Эти мысли лишь усугубляли ее депрессию, она чувствовала себя еще более одинокой. Впрочем… часы показывали без пяти восемь. София поднялась, выключила лампу. На вешалке у двери висел ее синий плащ. Она вытащила из петель пояс и вышла на балкон.
Она шла медленно, держась рукой за перила. До ее слуха долетали приглушенные звуки вечерней улицы. Фары проезжающих мимо автомобилей то и дело высвечивали висевшие на стене картины: унылая каменная пустыня, заход солнца, фигура человека, взирающего в бесконечную звездную даль… Неожиданно все исчезло. Стало темно и тихо. Тишину нарушал лишь звук ее собственных шагов. Тук-тук, тук-тук. Она вспомнила, как услышала этот звук, лежа в постели, как спустилась по лестнице, как звала мать. Как подошла к двери в дальнем конце коридора, последней двери… Больше она ничего не помнила.
Дойдя до середины балкона, она остановилась. Место показалось ей подходящим. Она привязала пояс к перилам, проверила его на прочность. Завязала скользящий узел и надела петлю на шею. Теперь ей предстояло самое неприятное — залезть на перила и перекинуть ноги. Все это представлялось ей жалким, нелепым. Уже сидя на перилах — обхватив их ладонями, — она подумала о том, что человек должен уметь любить — любить и надеяться — и тогда ему обязательно придут на помощь.

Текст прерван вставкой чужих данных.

/-- The first extent with room below it: those before it end at its target at the latest, and one of them ends there,
where the target is not the start (R19). -/
theorem firstToMove_split {l : List OwnedExtent} {a t : Nat} {x : OwnedExtent} (h : firstToMove a l = some (x, t))
    (hl : l.Pairwise OwnedExtent.below) :
    ∃ front back, l = front ++ x :: back ∧ t < x.extent.first ∧
      (∀ y ∈ front, y.extent.first + y.extent.count ≤ t) ∧
      (t = a ∧ front = [] ∨ ∃ y ∈ front, t = y.extent.first + y.extent.count) := by
  induction l generalizing a with
  | nil => cases h
  | cons e l ih =>
    obtain ⟨head, tail⟩ := List.pairwise_cons.mp hl
    unfold firstToMove at h
    split at h
    · next room =>
      cases h
      exact ⟨[], l, rfl, room, nofun, .inl ⟨rfl, rfl⟩⟩
    · obtain ⟨front, back, rfl, room, below, reached⟩ := ih h tail
      have atEnd : e.extent.first + e.extent.count ≤ t := by
        obtain ⟨rfl, -⟩ | ⟨y, hy, rfl⟩ := reached
        · exact Nat.le_refl _
        · have := head y (List.mem_append_left _ hy)
          simp only [OwnedExtent.below] at this
          omega
      refine ⟨e :: front, back, rfl, room, fun y hy => ?_, .inr ?_⟩
      · obtain rfl | hy := List.mem_cons.mp hy
        · exact atEnd
        · exact below y hy
      · obtain ⟨is, -⟩ | ⟨y, hy, is⟩ := reached
        · exact ⟨e, List.mem_cons_self, is⟩
        · exact ⟨y, List.mem_cons_of_mem _ hy, is⟩

theorem State.nextMove_held {s : State} {x : OwnedExtent} {t : Nat} (hm : s.nextMove = some (x, t)) :
    s.holding x.owner = some x.extent :=
  mem_allocated_iff.mp (mem_allocatedInOrder.mp (firstToMove_mem hm))

/-- The room below the extent that PACK moves next is one free extent (R19). -/
theorem StoreLaw.freeGap {s : State} (h : StoreLaw s) {x : OwnedExtent} {t : Nat} (hm : s.nextMove = some (x, t)) :
    t < x.extent.first ∧ (⟨t, x.extent.first - t⟩ : Extent) ∈ s.freeList := by
  obtain ⟨form, accounted, -⟩ := storeLaw_iff.mp h
  obtain ⟨front, back, split, room, below, reached⟩ := firstToMove_split hm h.inOrder
  have held (y : OwnedExtent) (hy : y ∈ s.allocatedInOrder) : s.holding y.owner = some y.extent :=
    mem_allocated_iff.mp (mem_allocatedInOrder.mp hy)
  have xin : blockIn x.extent x.extent.first :=
    ⟨Nat.le_refl _, Nat.lt_add_of_pos_right (accounted.count _ _ (State.nextMove_held hm))⟩
  have inStore : x.extent.first < 1536 := (accounted.cover _).mp (.inr ⟨_, _, State.nextMove_held hm, xin⟩)
  have gapFree (b : Nat) (low : t ≤ b) (high : b < x.extent.first) : freeBlock s.freeList b := by
    obtain free | ⟨o, e, ho, hb⟩ := (accounted.cover b).mpr (high.trans inStore)
    · exact free
    · have hy : (⟨o, e⟩ : OwnedExtent) ∈ front ++ x :: back :=
        split ▸ mem_allocatedInOrder.mpr (mem_allocated_iff.mpr ho)
      have sorted := split ▸ h.inOrder
      simp only [blockIn] at hb
      obtain hy | hy := List.mem_append.mp hy
      · have := below _ hy
        simp only at this
        omega
      · obtain rfl | hy := List.mem_cons.mp hy
        · simp only at high
          omega
        · have := (List.pairwise_cons.mp (List.pairwise_append.mp sorted).2.1).1 _ hy
          simp only [OwnedExtent.below] at this
          omega
  have startsThere (e : Extent) (he : e ∈ s.freeList) (low : e.first < t) (high : t - 1 < e.first + e.count) : False := by
    obtain ⟨rfl, -⟩ | ⟨y, hy, is⟩ := reached
    · exact Nat.not_lt_zero _ low
    · have hy := held y (split ▸ List.mem_append_left _ hy)
      have := accounted.count _ _ hy
      refine accounted.unfree _ _ (t - 1) hy ?_ ⟨e, he, ?_⟩ <;> simp only [blockIn] <;> omega
  obtain ⟨e, he, low, high⟩ := gapFree t (Nat.le_refl _) room
  have first : e.first = t := by
    by_contra differ
    exact startsThere e he (by omega) (by omega)
  have notBeyond : ¬ x.extent.first < e.first + e.count := fun beyond =>
    accounted.unfree _ _ _ (State.nextMove_held hm) xin ⟨e, he, by simp only [blockIn]; omega⟩
  have notShort : ¬ e.first + e.count < x.extent.first := by
    intro short
    obtain ⟨u, hu, ulow, uhigh⟩ := gapFree (e.first + e.count) (by omega) short
    have differ : u ≠ e := by
      rintro rfl
      exact Nat.lt_irrefl _ uhigh
    have := form.1 e he
    have symm : Std.Symm fun d e : Extent => d.first + d.count < e.first ∨ e.first + e.count < d.first :=
      ⟨fun _ _ => Or.symm⟩
    have apart := (form.2.imp (S := fun d e : Extent => d.first + d.count < e.first ∨ e.first + e.count < d.first)
      Or.inl).forall hu he differ
    omega
  refine ⟨room, ?_⟩
  obtain ⟨ef, ec⟩ := e
  simp only at first notBeyond notShort high
  obtain rfl : ec = x.extent.first - t := by omega
  exact first ▸ he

Она посмотрела на часы. Было ровно восемь. В эту самую минуту «Волхвов» должны выставить на торги.
Это было последнее, о чем она успела подумать, прежде чем ее тело скользнуло вниз.
5
На самом деле «Волхвов» выставили на торги без пятнадцати восемь, и именно тогда — картину как раз помещали на выставочный стенд — в аукционном зале появился Шторм.
Его появление наделало больше шума, нежели сама картина. Когда он вошел, просторный, хорошо освещенный зал был уже полон; стоявшие рядами кресла — все до единого заняты. Люди теснились у белых стен, стояли в узких проходах, толпились в торце зала. Некоторые расположились у стоек с телефонами, за которыми сидели барышни, принимающие заявки. Стоило Шторму миновать тяжелые двойные двери, все взоры устремились к нему. Толпа, собравшаяся возле дверей, расступилась. Головы мгновенно повернулись в его сторону. Женщины пожирали его оценивающими взглядами, мужчины взирали критически. Дамы света словно по команде принялись поправлять прически. Некий французский промышленник машинально расправил плечи и приосанился; арабский нефтяной магнат самодовольно ухмыльнулся; преуспевающий менеджер из Силиконовой долины презрительно фыркнул, после чего ему пришлось достать носовой платок, чтобы вытереть слюни с лацкана пиджака. Девушки-телефонистки замерли с открытыми ртами. Даже аукционист на мгновение замешкался и посмотрел вниз на зал, безошибочно, точно барометр, уловив в общей атмосфере некое новое веяние.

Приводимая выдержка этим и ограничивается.